RECORDS FOR THIS TASK –
-- ==== Sys2Proof/Tests/Slice0.lean ====
section
/-! SUPPORT. The model's own tests: ill-formed commands that the checks refuse, the worked examples of the spec, and for
every statement with hypotheses a state and operands that meet them. -/

set_option Elab.async false

namespace Sys2Proof
open Machine

/-! ### States to test on -/

/-- A state with some register fields set. -/
def put (s : State) (l : List (Fld × Nat)) : State := l.foldl (fun s e => s.set e.1 e.2) s

/-- A running chip: the configuration locked, nothing else changed since reset. -/
def running : State :=
  put { State.reset with boot := { Boot.reset with porN := true, aonRuns := true, flashOwnN := true } } [(R.BOOT_STAT_STATE, 2)]


/-- A Stem, and a flash whose first bank reads as erased and whose second does not read. -/
def stem0 : Stem :=
  { regs := (List.range 64).flatMap (fun p => (List.range 6).map (fun v =>
      { addr := 987136 + p * 48 + v * 8, lo := 0, hi := 15, value := if p < 32 then 17 else 80 })) ++
      [{ addr := 786432, lo := 54, hi := 63, value := 1 }], xFibres := 16, yFibres := 8, zFibres := 8, bx := 6, byw := 6, bz := 3, minPlanes := 1, fibreEn := 2 ^ 32 - 1,
    ports := List.replicate 32 { role := 2, bifurcate := false, ideRequired := false, slot := 0, farUnit := 0 },
    mempIde := [false, false, false, false], trayTag := 0, rackTag := 0, rowTag := 0, lsmBias := List.replicate 10 0, txeq := [], ptuSeeds := [], txnUs := 2000, drainUs := 1000, partLo := 0,
    partHi := 4095, maxSlot := 8192, maxNear := 65536, maxFar := 65536, maxOutstanding := 65536, mode := none, brakeFloorPct := 40,
    capInitW := 1050, debugAuth := none, digest := 0 }

def flash0 : Flash := { bank0 := { readOk := true, bytes := [] }, bank1 := { readOk := false, bytes := [] }, identity := [] }

def straps0 : Straps := { mode := 0, posX := 3, posY := 1, posZ := 2 }

def fuses0 : Fuses := { serial := 1, fwSvn := 0, stepping := 177, fused := 0, rma := false }


/-! Trunks: a chip whose Stem is kept, one frame, one hop. -/

/-- A running chip with the Stem of these tests: fibre 0 is an X plane, and its line 1 reaches chip 1. -/
def wired : State := { running with boot := { running.boot with stem := some stem0 } }

/-- An Article without payload from chip 1 to a unit of a chip. -/
def art0 (chip unit op : Nat) : Article :=
  { dest := chip * 2 ^ 49 + unit * 2 ^ 43, opcode := op, flags := 0, partition := 1, vc := 1, tense := 0, tc := 0, plane := 0,
    length := 0, srcChip := 1, srcUnit := 50, line := 63, lseq := 0, tag := 5, aux := 0, hcrc := 0 }

def frame0 (chip unit op : Nat) : Frame := sealFrame (art0 chip unit op) [] 0

/-- A frame of the packet buffer. -/
def fslot (f : Frame) (out : Option Nat) (line : Nat) (queued : Bool) (holds : List Nat) : FrameSlot :=
  { frame := f, inPort := 64, inLine := 0, inVc := f.art.vc, shared := true, out := out, line := line, seq := 0, queued := queued, stomped := false,
    holds := holds, mlines := [], mseq := none, noCredit := false }

/-- The hop of fibre 0 and line 1, up, with some frames. -/
def hop1 (granted : List Nat) (held : List (Nat × Nat)) : Hop :=
  { Hop.reset with up := true, credit := [(0, 9), (1, 9)], granted := granted, held := held }

def withFrame (s : State) (id : Nat) (e : FrameSlot) : State :=
  { s with fabric := { s.fabric with frames := tset id e s.fabric.frames, nextFrame := id + 1 } }

/-- A link-control message of chip 1 over fibre 0. -/
def ctl0 (line vc v0 v1 : Nat) : LinkCtl :=
  { src := 1, fibre := 0, plane := 0, kind := 0, line := line, vc := vc, value0 := v0, value1 := v1, value2 := 0 }

/-- The hop of fibre 0 and line 1 with a KEEPALIVE waiting; and with a granted frame. -/
def busy0 : State := put ((wired.setHop 1 (hop1 [] [])).sendCtl 1 0xf 0 0 0 0 0 0) [(R.OPT_STAT_STATE 0, 2)]

def laden0 : State :=
  withFrame (put (wired.setHop 1 (hop1 [7] [])) [(R.OPT_STAT_STATE 0, 2)]) 7 (fslot (frame0 1 16 8) (some 32) 1 false [1])

/-- Header of a burst of chip 0; header of one of chip 1 on line 63 of a plane. -/
def hdr0 (plane line frameM1 : Nat) : BurstHeader :=
  { srcChip := wired.chip, plane := plane, line := line, mcast := false, bodyM1 := 63, frameM1 := frameM1, targets := [] }
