/-- What a bring-up of a module ends with (13_optics R360): the failing status (0 none), the identifier byte, the CMIS
module state, whether page B0h holds the signature, ENTRIES, and whether BER and OSNR are located. -/
structure BringUp where
  status : Fin 19
  ident : Nat
  mstate : Nat
  hopSig : Bool
  entries : Nat
  vdm : Bool
deriving DecidableEq, Repr

/-- One 100 ms reading of a module (13_optics R363): Tx bias, Tx power, Rx power, OSNR, the media margin M in 0.01
decade, and -100 log10 of the pre-FEC BER. -/
structure OptRead where
  txBias : Nat
  txPwr : Nat
  rxPwr : Nat
  osnr : Nat
  margin : Int
  berNlog : Nat
deriving DecidableEq, Repr

/-- What the margin test of a line port measures (12_line_coding_retry R350, R351): were its lanes locked, the corrected
symbols and all symbols of its worst lane, its uncorrectable codewords, and M in 0.1 decade, none without a module reading. -/
structure Margin where
  port : Nat
  lock : Bool
  errs : Nat
  syms : Nat
  ucw : Nat
  media : Option Int
deriving DecidableEq, Repr

/-- The outcome a boot step reports (15_boot_config R420, R421): whether it completed, the status of a failure, the
mask of units that failed both methods (at step 3, bits 0 and 1 the fabric I/O dies, 2 and 3 the line I/O dies; at step 6,
the 64 KiB units of SRAM that repair withdraws), the mask of units that completed by the alternate method, and the
readings of a margin test. -/
structure StepResult where
  ok : Bool
  status : Fin 19
  excluded : Nat
  alternate : Nat
  margins : List Margin
deriving DecidableEq, Repr

/-- An error found by a unit while a command runs (17_power_thermal R482): corrected or uncorrectable, its load
class 0 to 7. -/
structure Err where
  uncorrectable : Bool
  cls : Nat
deriving DecidableEq, Repr

/-- What a scrub access finds in its word (07_buffers_memory R213 to R216): of an error, its load class and, in HBM, the
bank group, bank and row that hold the word. -/
inductive ScrubFind
  | clean
  | corrected (cls bg bank row : Nat)
  | uncorrectable (cls bg bank row : Nat)
deriving DecidableEq, Repr

/-- A word in error that a demand access meets while a command runs (07_buffers_memory R213, R214): in SRAM at a byte
offset, or in HBM at an address with its bank group, bank and row; corrected or uncorrectable; the load class. -/
structure MemErr where
  sram : Bool
  addr : Nat
  ue : Bool
  cls : Nat
  bg : Nat := 0
  bank : Nat := 0
  row : Nat := 0
deriving DecidableEq, Repr
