-- ==== Sys2Proof/Machine/Sparse.lean ====
section
/-!
DEFINITION. Reading and writing a sparse map. A cell that would hold its key's default is removed, so that equal
contents are equal data; `SMap.wf` is that canonical form.
-/

namespace Sys2Proof

variable {α : Type}

/-- The cell of key `k`, or the default `d` of that key. -/
def lookupCell (d : α) (k : Nat) : List (Nat × α) → α
  | [] => d
  | (j, v) :: m => if j = k then v else lookupCell d k m

/-- Insert before the first greater key. -/
def insertCell (k : Nat) (v : α) : List (Nat × α) → List (Nat × α)
  | [] => [(k, v)]
  | (j, w) :: m => if k < j then (k, v) :: (j, w) :: m else (j, w) :: insertCell k v m

/-- Remove every cell of key `k`. -/
def eraseCell (k : Nat) : List (Nat × α) → List (Nat × α)
  | [] => []
  | (j, w) :: m => if j = k then eraseCell k m else (j, w) :: eraseCell k m

def SMap.get (m : SMap α) (d : α) (k : Nat) : α := lookupCell d k m.cells

def SMap.set [DecidableEq α] (m : SMap α) (d : α) (k : Nat) (v : α) : SMap α :=
  if v = d then { cells := eraseCell k m.cells } else { cells := insertCell k v (eraseCell k m.cells) }

/-- Change the cell of key `k` by a function. -/
def SMap.upd [DecidableEq α] (m : SMap α) (d : α) (k : Nat) (f : α → α) : SMap α := m.set d k (f (m.get d k))

/-- The keys held. -/
def SMap.keys (m : SMap α) : List Nat := m.cells.map Prod.fst

/-- The keys ascend strictly from a bound. -/
def ascending : Option Nat → List (Nat × α) → Bool
  | _, [] => true
  | none, (j, _) :: m => ascending (some j) m
  | some b, (j, _) :: m => decide (b < j) && ascending (some j) m

/-- Canonical form: ascending keys, no cell at its default. -/
def SMap.wf [DecidableEq α] (m : SMap α) (d : Nat → α) : Bool :=
  ascending none m.cells && m.cells.all (fun c => decide (c.2 ≠ d c.1))

/-- Two default-0 counters added at a key. -/
def SMap.inc (m : SMap Nat) (k : Nat) (by' : Nat) : SMap Nat := m.upd 0 k (· + by')

end Sys2Proof
end

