abbrev hVc (h : BitVec 256) : Nat := hget h 251 249
abbrev hEpoch (h : BitVec 256) : Nat := hget h 248 248
abbrev hPoison (h : BitVec 256) : Nat := hget h 247 247
abbrev hType (h : BitVec 256) : Nat := hget h 244 241
abbrev hLen (h : BitVec 256) : Nat := hget h 240 235
abbrev hTail (h : BitVec 256) : Nat := hget h 234 229
abbrev hDst (h : BitVec 256) : Nat := hget h 228 211
abbrev hSrc (h : BitVec 256) : Nat := hget h 210 193
abbrev hFlow (h : BitVec 256) : Nat := hget h 192 179
abbrev hSeq (h : BitVec 256) : Nat := hget h 178 131
abbrev hCmpl (h : BitVec 256) : Nat := hget h 130 115
abbrev hColl (h : BitVec 256) : Nat := hget h 114 83
abbrev hTtl (h : BitVec 256) : Nat := hget h 70 65

/-- The header check over bytes 0 to 29 with VC, POISON, ESC and TTL as 0 (R67). -/
def hdrCrc (h : BitVec 256) : Nat :=
  crc16 (beBytes 30 (((hset (hset (hset (hset h 251 249 0) 247 247 0) 245 245 0) 70 65 0).toNat) >>> 16))

/-- Payload bytes: 64 x LEN + TAIL + 1 (R66). -/
def payLen (h : BitVec 256) : Nat := 64 * hLen h + hTail h + 1

def Packet.payload (p : Packet) : List Byte := p.data.take (payLen p.hdr)

/-- This gateway's endpoint: word 0 of IDENTITY (R69, 15_boot_config R415). -/
def Core.selfEid (k : Core) : Nat := fld (k.ident.getD 0 0).toNat 17 0

/-- The header of a packet the gateway originates (R69). -/
def Core.mkHdr (k : Core) (vc typ poison n dst flow seq cmpl coll : Nat) : BitVec 256 :=
  let len := (n - 1) / 64
  let h : Nat := args [(255, 252, 1), (251, 249, vc), (248, 248, k.frt.ep.cur), (247, 247, poison), (244, 241, typ),
    (240, 235, len), (234, 229, n - 1 - 64 * len), (228, 211, dst), (210, 193, k.selfEid), (192, 179, flow),
    (178, 131, seq), (130, 115, cmpl), (114, 83, coll), (70, 65, 32)]
  let b := BitVec.ofNat 256 h
  hset b 15 0 (hdrCrc b)

/-- The gateway originates a packet: it waits at its unit for the router (R69, R511). -/
def Core.originate (k : Core) (vc typ poison : Nat) (data : List Byte) (dst flow seq cmpl coll : Nat) : Core :=
  let n := data.length
  let h := k.mkHdr vc typ poison n dst flow seq cmpl coll
  let flits := (n + 63) / 64
  { k with frt := { k.frt with own := k.frt.own ++
      [{ hdr := h, data := padTo (64 * flits) data, slots := flits, inPort := 32 }] } }

/-- The TYPEs a channel allows (R71). -/
def vcAllows (vc typ : Nat) : Bool :=
  match vc with
  | 0 => typ == 4
  | 1 => typ == 1 || typ == 2
  | 2 => typ == 0
  | 3 => typ == 0
  | 4 => typ == 5
  | 5 => typ == 3
  | 7 => true
  | _ => false

/-! ### Ports -/

def Core.port (k : Core) (n : Nat) : OflPort := k.fpc.get {} n

def Core.setPort (k : Core) (n : Nat) (p : OflPort) : Core := { k with fpc := k.fpc.set {} n p }

def Core.rxBuf (k : Core) (n v : Nat) : Nat := k.fd (Reg.FPC_P_RXBUF0 n + 4 * v) 12 0

/-- R72: 66 slots at least on VC0 to VC5 and VC7, none on VC6, 4,096 in all. -/
def Core.rxBufOk (k : Core) (n : Nat) : Bool :=
  [0, 1, 2, 3, 4, 5, 7].all (fun v => decide (66 ≤ k.rxBuf n v)) && decide (k.rxBuf n 6 = 0) &&
  decide (((List.range 8).map (k.rxBuf n)).sum ≤ 4096)

def Core.oflCheck (n : Nat) (k : Core) : Nat := if k.rxBufOk n then stOk else stRange

/-- Entering STARTING: lanes train (R64). -/
def Core.oflStart (n : Nat) (k : Core) : Core :=
  let p := k.port n
  k.setPort n { p with laneOk := 0, link := 1, tries := 0, t0 := k.now, enT := k.now, unacked := [], replay := [],
                       replays := 0, nextLsn := 0, expLsn := 0, nakOut := false, nakDue := false, crcRun := 0,
                       goodRun := 0, parms := false, rxPart := none, cur := [], curEp := 2
                       parmTx := [], parmAck := false, fecBits := [], fecCw := 0, laneOut := [] }

/-- FSTATE, PEND_EN, LANE_OK, LINK, CAUSE and LAST_ST of a port (R87). -/
def Core.oflStat (k : Core) (n : Nat) : Nat :=
  let p := k.port n
  let f := k.fn (.ofl n)
  args [(31, 29, f.fst.code), (28, 28, f.pend.toNat), (27, 24, p.laneOk), (23, 20, p.link), (19, 16, p.cause),
        (7, 0, k.fd (Reg.FPC_P_STAT n) 7 0)]

/-! ### The router's drops and epoch counts (R68, R83, R84, R93) -/

/-- The in-flight count of a version (R83). -/
def Epoch.infl (e : Epoch) (v : Nat) : Nat := if v = 0 then e.infl0 else e.infl1

def Epoch.zt (e : Epoch) (v : Nat) : Nat := if v = 0 then e.zt0 else e.zt1

/-- A packet of version `v` comes in: the count rises, the 10 us restart. -/
def Epoch.enter (e : Epoch) (v : Nat) : Epoch :=
  let e := { e with idle := setBit e.idle v false }
  if v = 0 then { e with infl0 := e.infl0 + 1 } else { e with infl1 := e.infl1 + 1 }

/-- A packet of version `v` left, was delivered or was dropped, at `now` ns. -/
def Epoch.leave (e : Epoch) (v now : Nat) : Epoch :=
  if v = 0 then { e with infl0 := e.infl0 - 1, zt0 := now } else { e with infl1 := e.infl1 - 1, zt1 := now }
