def Core.ctxCheck (x : Nat) (k : Core) : Nat :=
  let n := k.cNslot x
  let f := k.cFlow x
  let a := k.cArith x
  let mx := isMx a.inFmt || isMx a.outFmt || isMx (k.fLineFmt f)
  if k.ctxRsv x ≠ 0 ∨ n < 2 ∨ 16 < n ∨ n ≤ k.cSelf x ∨ k.distinctSites x = false ∨ k.slotSite x (k.cSelf x) ≠ k.mySite ∨
      k.cDepth x = 0 ∨ 32 < k.cDepth x ∨ k.cTmo x = 0 then stRange
  else if a.ok = false then stRange
  else if k.cElems x = 0 ∨ (mx = true ∧ k.cElems x % 32 ≠ 0) then stRange
  else if k.fKind f ≠ 2 ∨ k.fCollCtx f ≠ x then stRange
  else if k.cCrBase x < 0x8000 ∨ 0xBFFF < k.cCrBase x + 2 * k.cDepth x - 1 ∨
      k.liveCtxs.any (fun y => y != x && k.crOverlap x y) then stRange
  else if k.svc.churn = 0 then stBusy
  else stOk

/-- Every check passed: the state words are cleared, the context is ON and ARMED. -/
def Core.ctxStart (x : Nat) (k : Core) : Core :=
  let k := [0x40, 0x48, 0x50, 0x58, 0x60, 0x68, 0x70, 0x78].foldl (fun k off => k.setCc x off 0) k
  let k := (k.setCc x 0x60 0xFFFFFFFF).setRun x (fun r => { r with worst := 0, elems := 0, due := none, ref := {} })
  (k.ensureJob x).setFst (.ctx x) .on stOk

/-! ### What a chunk held is freed -/

abbrev Core.rxOwner (k : Core) : Nat := k.fd Reg.CLE_RXSTAGE 25 20

/-- A staged item ends: its buffer is returned (R130). -/
def Core.dropItem (k : Core) (i : RxItem) : Core :=
  let k := { k with cle := { k.cle with rx := k.cle.rx.filter (fun j => j.id != i.id) } }
  let k := k.dropReq (fun u => decide (u = .rx i.id))
  k.giveBack i.ptr k.rxOwner

/-- The staged items of a chunk of the collective in progress. -/
def Core.chunkItems (k : Core) (x c : Nat) : List RxItem :=
  k.cle.rx.filter (fun i => !i.held && shType i.hdr != tMsg && shJob i.hdr == k.cJob x && shIncarn i.hdr == k.cIncarn x &&
    shSeq i.hdr == k.cSeq x && shChunk i.hdr == c)

/-- Segments in the transform engine that belong to a chunk. -/
def XUse.ofChunk (u : XUse) (x c : Nat) : Bool :=
  match u with
  | .contrib y d => y == x && d == c
  | .gStage y d => y == x && d == c
  | .gBack y d => y == x && d == c
  | .slotAdd y d _ => y == x && d == c
  | .slotSub y d _ => y == x && d == c
  | _ => false

def BufUser.ofChunk (u : BufUser) (x c : Nat) : Bool :=
  match u with
  | .chunkRec y d => y == x && d == c
  | .result y d => y == x && d == c
  | .stage y d => y == x && d == c
  | _ => false

/-- A chunk is gone: its fabric buffer, staging, receive staging, queue places, waiting requests and counts of failed
deliveries (08_cipher R241) are freed. A result
buffer whose send record is open is returned when that record completes (04_flows R111). -/
def Core.freeChunk (k : Core) (x c : Nat) : Core :=
  match k.chunk x c with
  | none => k
  | some h =>
    let k := (k.giveBack h.buf (k.cOwner x)).giveBack h.stagePtr (k.cOwner x)
    let rec_ := k.cCrBase x + k.cDepth x + c % k.cDepth x
    let k := if k.rOpen rec_ then k else k.giveBack h.resPtr (k.cOwner x)
    let k := (k.chunkItems x c).foldl (fun k i => k.dropItem i) k
    let k := (k.dropSeg (fun s => s.use.ofChunk x c)).dropReq (fun u => u.ofChunk x c)
    let k : Core := { k with cip := { k.cip with dels := k.cip.dels.filter (fun d =>
      !(decide (2 ≤ d.key.1) && d.key.2.1 == x && d.key.2.2.1 == c)) } }
    let k := (List.range 16).foldl (fun (k : Core) q =>
      { k with cle := { k.cle with queues := k.cle.queues.upd [] q (fun l => l.filter (fun p => !(p.1 == x && p.2.1 == c))) } }) k
    k.dropChunk x c

def Core.ctxChunks (k : Core) (x : Nat) : List Nat := (k.cle.chunks.filter (fun h => h.x == x)).map (·.c)

/-- Close the open engine records of a context (R144, 04_flows R113). -/
def Core.closeCtxRecs (k : Core) (x : Nat) : Core :=
  let k := (List.range (2 * k.cDepth x)).foldl (fun k i =>
    let id := k.cCrBase x + i
    if k.rOpen id then k.recDone id stTimeout else k) k
  { k with cle := { k.cle with failQ := k.cle.failQ.filter (fun p => p.1 != x) } }

/-- Is a staged item of the collective that context `x` runs or holds parked? -/
def Core.ofCtx (k : Core) (x : Nat) (i : RxItem) : Bool :=
  !i.held && shType i.hdr != tMsg && shJob i.hdr == k.cJob x && shIncarn i.hdr == k.cIncarn x &&
    (shSeq i.hdr == k.cSeq x || k.cle.park.any (fun p => p.x == x && p.seq == shSeq i.hdr))
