/-- Is a queue's gate open at tick `t` under a list? -/
def Core.gateOpen (k : Core) (g q t : Nat) : Option (Nat × Nat) → Bool
  | none => true
  | some (b, base) => bitAt (k.gclGates g b (k.gclEntry g b base t)) q

/-- GATE_TAKEOVER. -/
def Core.gateEvent (k : Core) (g b bad tt base : Nat) : Core :=
  k.emit (0x4088 + g) 0x0800 [(107, 105, g), (104, 104, b), (103, 103, bad), (102, 102, tt), (63, 0, base)]

/-- ARM (R264). -/
def Core.gclArm (k : Core) (g b : Nat) : Core × Nat :=
  let x := k.schg g
  let st := if x.act.map (·.1) == some b then stBusy
    else if x.armed == some (1 - b) then stBusy
    else if !k.gclOk g b || k.gclBase g b % 8 != 0 then stRange
    else if k.gclBase g b < k.gns + 10000 then stRange
    else stOk
  (if st = stOk then k.setSchg g { x with armed := some b } else k, st)

/-- DISARM. -/
def Core.gclDisarm (k : Core) (g b : Nat) : Core × Nat :=
  let x := k.schg g
  if x.armed == some b then (k.setSchg g { x with armed := none }, stOk) else (k, stRange)

/-- An armed bank whose BASE has come takes over. -/
def Core.gateEv (k : Core) (g : Nat) : Core :=
  let x := k.schg g
  match x.armed with
  | none => k
  | some b =>
    let base := k.gclBase g b
    if base ≤ k.gns then (k.setSchg g { x with act := some (b, base), armed := none }).gateEvent g b 0 0 base else k

/-- A timetable GATE entry fired at `t` ns: the status. -/
def Core.gateTt (k : Core) (g b t : Nat) : Core × Nat :=
  let x := k.schg g
  let st := if x.act.map (·.1) == some b then stBusy else if !k.gclOk g b then stRange else stOk
  if st = stOk then
    ((k.setSchg g { x with act := some (b, t), armed := if x.armed == some b then none else x.armed }).gateEvent g b 0 1 t, stOk)
  else ((k.cnt Reg.SCH_GATE_REF_CNT).gateEvent g b 1 1 t, st)

/-! ### Hand-over (R256, 14_sites R388) -/

/-- The site an item goes to. -/
def Core.useSite (k : Core) : ReqUse → Nat
  | .msgOut f .. => k.fPeerSite f
  | .contribOut x _ _ d => k.slotSite x d
  | .resultOut x _ _ d => k.slotSite x d
  | .statusOut x _ d => k.slotSite x d
  | .msgIn f .. => k.fPeerSite f
  | _ => 0

def Core.groupItems (k : Core) (g : Nat) : Nat := (k.schg g).items.length

def Core.weight (k : Core) (g q slot : Nat) : Nat :=
  if k.slotClass g slot = 1 then fld (k.qWord g q 1) 7 0 else fld (k.qWord g q 1) 15 8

WHAT TO WORK ON –
Transcribe the records from their first line. Stop after the line with "def flash0 : Flash", including it.

ANSWER –
-- ==== Sys2Proof/Tests/Slice0.lean ====
section
/-! SUPPORT. The model's own tests: ill-formed commands that the checks refuse, the worked examples of the spec, and for
every statement with hypotheses a state and operands that meet them. -/

set_option Elab.async false

namespace Sys2Proof
open Machine

/-! ### States to test on -/

/-- A state with some register fields set. -/
def put (s : State) (l : List (Fld × Nat)) : State := l.foldl (fun s e => s.set e.1 e.2) s

/-- A running chip: the configuration locked, nothing else changed since reset. -/
def running : State :=
  put { State.reset with boot := { Boot.reset with porN := true, aonRuns := true, flashOwnN := true } } [(R.BOOT_STAT_STATE, 2)]


/-- A Stem, and a flash whose first bank reads as erased and whose second does not read. -/
def stem0 : Stem :=
  { regs := (List.range 64).flatMap (fun p => (List.range 6).map (fun v =>
      { addr := 987136 + p * 48 + v * 8, lo := 0, hi := 15, value := if p < 32 then 17 else 80 })) ++
      [{ addr := 786432, lo := 54, hi := 63, value := 1 }], xFibres := 16, yFibres := 8, zFibres := 8, bx := 6, byw := 6, bz := 3, minPlanes := 1, fibreEn := 2 ^ 32 - 1,
    ports := List.replicate 32 { role := 2, bifurcate := false, ideRequired := false, slot := 0, farUnit := 0 },
    mempIde := [false, false, false, false], trayTag := 0, rackTag := 0, rowTag := 0, lsmBias := List.replicate 10 0, txeq := [], ptuSeeds := [], txnUs := 2000, drainUs := 1000, partLo := 0,
    partHi := 4095, maxSlot := 8192, maxNear := 65536, maxFar := 65536, maxOutstanding := 65536, mode := none, brakeFloorPct := 40,
    capInitW := 1050, debugAuth := none, digest := 0 }

def flash0 : Flash := { bank0 := { readOk := true, bytes := [] }, bank1 := { readOk := false, bytes := [] }, identity := [] }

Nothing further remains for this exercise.